Notable Burmese restaurants have included Rangoon Bistro and Top Burmese.

===Chinese===
According to The Oregonian, "One in 10 residents in Portland were Chinese by 1890, making Portland’s Chinese community the second largest in the United States at that time." Ladd's Addition was among the city's first neighborhoods in which Chinese people were allowed to own homes.

=== Filipino ===
The Filipino Bayanihan Center opened in Southeast Portland in 2021.

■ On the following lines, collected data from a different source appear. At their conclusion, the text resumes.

-- ==== Sys2Proof/Machine/Ports.lean ====
section
/-! DEFINITION. Link states, dim and light, port failure (R230, R244, R246, R248–R252, R261). -/

namespace Sys2Proof.Machine

open Sys2Proof

/-! ### Light and dark -/

/-- The MAC service's relight time, 20 µs (R251). -/
def relightCk : Nat := 20 * Config.ckPerUs
/-- The time after which a loss of signal or a relight fails a port, 200 µs (R244, R251). -/
def failCk : Nat := 200 * Config.ckPerUs

/-- A lit link goes dark (R249, R251). -/
def goDark (port : Nat) (s : State) : State :=
  modPort s port fun q => { q with
    link := .dark, darkSince := some s.house.ck, dim := none, child := false, replyDue := none, tickTx := none
    lossSince := none, idle := 0 }

/-- A dark link starts to relight (R251). -/
def relight (port : Nat) (s : State) : State :=
  if (portOf s port).link == .dark then
    modPort s port fun q => { q with link := .relighting, relightSince := some s.house.ck, woken := false }
  else s

/-- A running retransmit timer that was frozen from ck `from_` on (R251). -/
def thaw (from_ now : Nat) (p : Peer) : Peer :=
  { p with timer := p.timer.map fun c => c + (now - max c from_) }

/-- A line's timers run on where its next hop is a port (R251). -/
def thawLine (s : State) (port from_ t l : Nat) (ln : Line) : Line :=
  let here (p : Peer) : Bool := originRoute s t (routeClass (troupe s t) l) p.addr == .out port
  { ln with peers := ln.peers.map fun p => if here p then thaw from_ s.house.ck p else p }

/-- The timers of lines whose next hop is a port run on from where they froze (R251). -/
def thawLines (port from_ : Nat) (s : State) : State :=
  let lines (e : Nat × Troupe) : Tab Line := e.2.lines.map fun l => (l.1, thawLine s port from_ e.1 l.1 l.2)
  { s with troupes := s.troupes.map fun e => (e.1, { e.2 with lines := lines e }) }

/-- A LIGHT frame (Table 6.11). -/
def lightFields (port phase n tick : Nat) : List (Nat × Nat × Nat) := [(3, 1, phase), (4, 1, port), (5, 2, n), (7, 8, tick)]

/-- A relight is complete: the link is lit, its timers run, and LIGHT request goes out (R251). -/
def lightUp (port : Nat) (s : State) : State :=
  let q := portOf s port
  let s := thawLines port ((q.darkSince.or q.relightSince).getD s.house.ck) s
  let s := modPort (portGauge s port 30 1) port fun q =>
    { q with link := .lit, darkSince := none, relightSince := none, lossSince := none, idle := 0 }
  sendLink port 0x88 0 (lightFields port 0 q.handshake.toNat s.house.tick) s

/-- Whether a relight has lasted its 20 µs. -/
def relit (s : State) (port : Nat) : Bool :=
  (portOf s port).link == .relighting &&
    (portOf s port).relightSince.any fun c => decide (c + relightCk ≤ s.house.ck)

/-- LINK_UP (R230): the PHY lights, or its signal returns. -/
def execLinkUp (dt port : Nat) (s0 : State) : Out :=
  let s := passCk dt s0
  let q := portOf s port
  .next (if q.link == .unlit && ! q.failed then modPort s port fun q => { q with link := .lit, verified := false }
    else if q.link == .lit then modPort s port fun q => { q with lossSince := none }
    else s)

/-- Whether a port has agreed to dim and is within one tick of its dark tick (R249). -/
def dimmingNow (s : State) (q : Port) : Bool :=
  match q.dim with
  | some (_, _, dark, true, _) => decide (dark ≤ s.house.tick + 1) && decide (s.house.tick ≤ dark + 1)
  | _ => false

/-- LINK_SIGNAL_LOSS (R244, R249). -/
def execLinkSignalLoss (dt port : Nat) (s0 : State) : Out :=
  let s := passCk dt s0
  let q := portOf s port
  .next (if q.link != .lit then s
    else if dimmingNow s q then goDark port s
    else modPort s port fun q => { q with lossSince := q.lossSince.or (some s.house.ck) })

/-- LINK_LIT (R251). -/
def execLinkLit (dt port : Nat) (s0 : State) : Out :=
  let s := passCk dt s0
  .next (if relit s port then lightUp port s else s)

/-- LIGHT_RECEIVE (R251): a partner that has lit completes the relight; a request is answered ready. -/
def execLightReceive (dt port : Nat) (frame : List Byte) (s0 : State) : Out :=
  let s := passCk dt s0
  let s := if relit s port then lightUp port s else s
  .next (arrived .light port frame (fun s =>
    if ticksOnly s port || bodyField frame 3 1 != 0 then s
    else sendLink port 0x88 0 (lightFields port 1 (bodyField frame 5 2) (bodyField frame 7 8)) s) s)

/-- LINK_WAKE (R250–R252): a wake signal of either end. -/
def execLinkWake (dt port : Nat) (_fromPartner : Bool) (s0 : State) : Out :=
  let s := passCk dt s0
  let q := portOf s port
  .next (match q.link, q.dim with
    | .dark, _ => relight port s
    | .lit, some (_, _, dark, agreed, _) =>
      if ! pastCommitPoint s dark then declineDim port s
      else if agreed then modPort s port fun q => { q with woken := true }
      else s
    | _, _ => s)

/-! ### The dim handshake (R248–R250) -/

/-- Whether a booking of any troupe lies on a port in the scene that a tick opens. -/
def bookedAt (s : State) (port tick : Nat) : Bool :=
  decide (0 < bytesAt (portSpans s port none) tick)

/-- Whether rounds of any troupe travel over a port (R248). -/
def roundsOver (s : State) (port : Nat) : Bool :=
  s.troupes.any fun e => (e.2.rounds || e.2.round.isSome) && (troupePorts s e.2).contains port

/-- Whether a port is eligible to dim (R248). -/
def dimEligible (s : State) (port : Nat) : Bool :=
  let q := portOf s port
  q.link == .lit && ! q.failed && q.dimDelay != 0 && decide (q.dimDelay ≤ q.idle) && q.transit == 0
    && (portNext s port).2 == 0 && ! bookedAt s port s.house.tick && ! bookedAt s port (s.house.tick + 1)
    && s.house.parent != some port && ! q.child && ! roundsOver s port

/-- A DIM frame (Table 6.11). -/
def dimFields (port phase : Nat) (n : BitVec 16) (dark : Nat) : List (Nat × Nat × Nat) :=
  [(3, 1, phase), (4, 1, port), (5, 2, n.toNat), (7, 8, dark)]
/-- Send a DIM frame: 0 propose, 1 agree, 2 decline, 3 commit. -/
def sendDim (port phase : Nat) (n : BitVec 16) (dark : Nat) (s : State) : State :=
  sendLink port 0x87 0 (dimFields port phase n dark) s

/-- DIM_PROPOSE (R249): a dark tick of at least the current tick + 2, which the spec leaves to the chip (log entry 12). -/
def execDimPropose (dt port : Nat) (s0 : State) : Out :=
  let s := passCk dt s0
  let q := portOf s port
  .next (if ! dimEligible s port || q.dim.isSome then s
    else
      let n := q.handshake + 1
      let dark := s.house.tick + 2 + Config.freeDraw s.house.draws
      let s := modHouse s fun h => { h with draws := h.draws + 1 }
      sendDim port 0 n dark (modPort s port fun q => { q with handshake := n, dim := some (true, n, dark, false, false) }))

/-- Whether this end's own proposal stands against its partner's (R249): the lower block address. -/
def ownStands (s : State) (port : Nat) (src : BlockAddr) : Bool :=
  match (portOf s port).dim with
  | some (true, _, _, false, _) => decide (beNat (leBytes 6 (ownAddr s).toNat) < beNat (leBytes 6 src.toNat))
  | _ => false

/-- A proposal: agree if eligible, else decline (R249). -/
def hearPropose (port : Nat) (src : BlockAddr) (n : BitVec 16) (dark : Nat) (s : State) : State :=
  let q := portOf s port
  if ownStands s port src then s
  else
    let free := match q.dim with
      | none => true
      | some (own, _, _, agreed, _) => own && ! agreed
    if free && dimEligible s port && ! pastCommitPoint s dark then
      sendDim port 1 n dark (modPort s port fun q => { q with handshake := n, dim := some (false, n, dark, true, false) })
    else sendDim port 2 n dark s

/-- A DIM frame by its phase (R249, R250). -/
def hearDim (port : Nat) (f : List Byte) (s : State) : State :=
  let n := BitVec.ofNat 16 (bodyField f 5 2)
  let dark := bodyField f 7 8
  let q := portOf s port
  let mine := q.dim.any fun d => d.2.1 == n
  match bodyField f 3 1 with
  | 0 => hearPropose port (frameSrc f) n dark s
  | 1 => if mine then modPort s port fun q => { q with dim := q.dim.map fun d => (d.1, d.2.1, d.2.2.1, true, d.2.2.2.2) } else s
  | 2 => if mine && q.dim.any (fun d => decide (s.house.tick < d.2.2.1)) then
      modPort s port fun q => { q with dim := none, woken := false } else s
  | 3 => if mine then modPort s port fun q => { q with dim := q.dim.map fun d => (d.1, d.2.1, d.2.2.1, d.2.2.2.1, true) } else s
  | _ => s

/-- A proposal leaves the idle time that it asks about running (R248, R249; log entry 55). -/
def asked (port idle : Nat) (f : List Byte) (s : State) : State :=
  if bodyField f 3 1 = 0 then modPort s port fun q => { q with idle := idle } else s

/-- DIM_RECEIVE (R249, R250). -/
def execDimReceive (dt port : Nat) (frame : List Byte) (s0 : State) : Out :=
  .next (arrive .dim dt port frame (fun s =>
    if ticksOnly s port then s else hearDim port frame (asked port (portOf s0 port).idle frame s)) s0)

/-- DIM_COMMIT_POINT (R249): at tick T − 1 the proposer sends DIM commit. -/
def execDimCommitPoint (dt port : Nat) (s0 : State) : Out :=
  let s := passCk dt s0
  .next (match (portOf s port).dim with
    | some (true, n, dark, true, false) =>
      if ! pastCommitPoint s dark then s
      else sendDim port 3 n dark (modPort s port fun q => { q with dim := some (true, n, dark, true, true) })
    | _ => s)

/-- Whether a frame waits for a port. -/
def framesWait (s : State) (port : Nat) : Bool :=
  let q := portOf s port
  ! q.relay.isEmpty || ! q.overflow.isEmpty || s.troupes.any fun e => ! (sheetFor e.2 port).isEmpty

/-- LINK_DARK (R249, R251): at tick T the link goes dark; a frame that waits, or a wake that came too late to decline,
relights it at once. -/
def execLinkDark (dt port : Nat) (s0 : State) : Out :=
  let s := passCk dt s0
  let q := portOf s port
  .next (match q.dim with
    | some (_, _, dark, true, _) =>
      if q.link != .lit || s.house.tick < dark then s
      else if q.woken || framesWait s port then relight port (goDark port s)
      else goDark port s
    | _ => s)

/-! ### Failure (R244, R258, R261) -/

/-- The neighbour of a round port that fails is not cut, as it is a round port still: every troupe with the port raises
the curtain, and a round that runs over it is abandoned (R258, R261). -/
def failRounds (port : Nat) (s : State) : State :=
  let s := { s with troupes := s.troupes.map fun e =>
    (e.1, { e.2 with round := e.2.round.map fun r => { r with failed := r.failed || r.ports.contains port } }) }
  curtainAll 11 (fun tr => (troupePorts s tr).contains port) s

/-- The deferred port resets of a port end with a status. -/
def endPortReset (port : Nat) (st : Status) (s : State) : State :=
  let ended := s.deferred.filter fun d => d.awaits == .portReset port
  run (ended.map fun d => .complete d.issuer d.slot st []) (modPort s port fun q => { q with resetting := false })

/-- Whether a troupe's understudy partner is out of reach: the peer of its mirror line is the partner of a wing port, and
every such port has failed (R287, R303, log entry 98). -/
def partnerLost (s : State) (tr : Troupe) : Bool :=
  tr.pairMode != .none && (lineOf tr tr.pairLine).peers.head?.any fun p =>
    let wings := [6, 7].filter fun q => (portOf s q).expected == some p.addr
    ! wings.isEmpty && wings.all fun q => (portOf s q).failed

/-- A chip whose partner is lost freezes what it holds of it (R303). -/
def freezeMirrors (s : State) : State :=
  { s with troupes := (s.troupes.map fun e =>
      (e.1, if partnerLost s e.2 then { e.2 with mirror := { e.2.mirror with frozen := true } } else e.2) : Tab Troupe) }

/-- A port fails (R244). -/
def failPort (port : Nat) (s : State) : State :=
  let s := modPort (dropQueues port 21 s) port fun q => { q with
    failed := true, link := .unlit, verified := false, lossSince := none, darkSince := none, relightSince := none
    dim := none, declines := none, woken := false, child := false, replyDue := none, tickTx := none, pauses := []
    pausing := [], pfcDue := [] }
  let s := record { sub := .portComplex, status := .closed, detail := port * 2 ^ 9 } s
  endPortReset port .closed (freezeMirrors (failRounds port s))

/-- PORT_FAIL (R244, R251): 200 µs of loss on a lit port outside a dim handshake, or of a relight. Loss in a handshake does
not count towards them. -/
def execPortFail (dt port : Nat) (s0 : State) : Out :=
  let s := passCk dt s0
  let q := portOf s port
  let since := match q.link with
    | .lit => q.lossSince
    | .relighting => q.relightSince
    | _ => none
  .next (if q.link == .lit && q.dim.isSome then
      modPort s port fun q => { q with lossSince := q.lossSince.map fun _ => s.house.ck }
    else if since.any fun c => decide (c + failCk ≤ s.house.ck) then failPort port s
    else s)

end Sys2Proof.Machine
end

Sobrang Sarap is a food tour of Filipino cuisine. Notable Filipino restaurants have included Baon Kainan, Botanical Bakeshop, Magna Kusina, and Sun Rice.

=== Indian ===
From 1994 to 2003, the India Cultural Association held its annual Celebration of India Festival (or simply India Festival) in Portland's Pioneer Courthouse Square. The event was held in Beaverton in 2024. The Bengali Association of Greater Portland (also known as Prabashi Portland) hosts the annual Durga Puja.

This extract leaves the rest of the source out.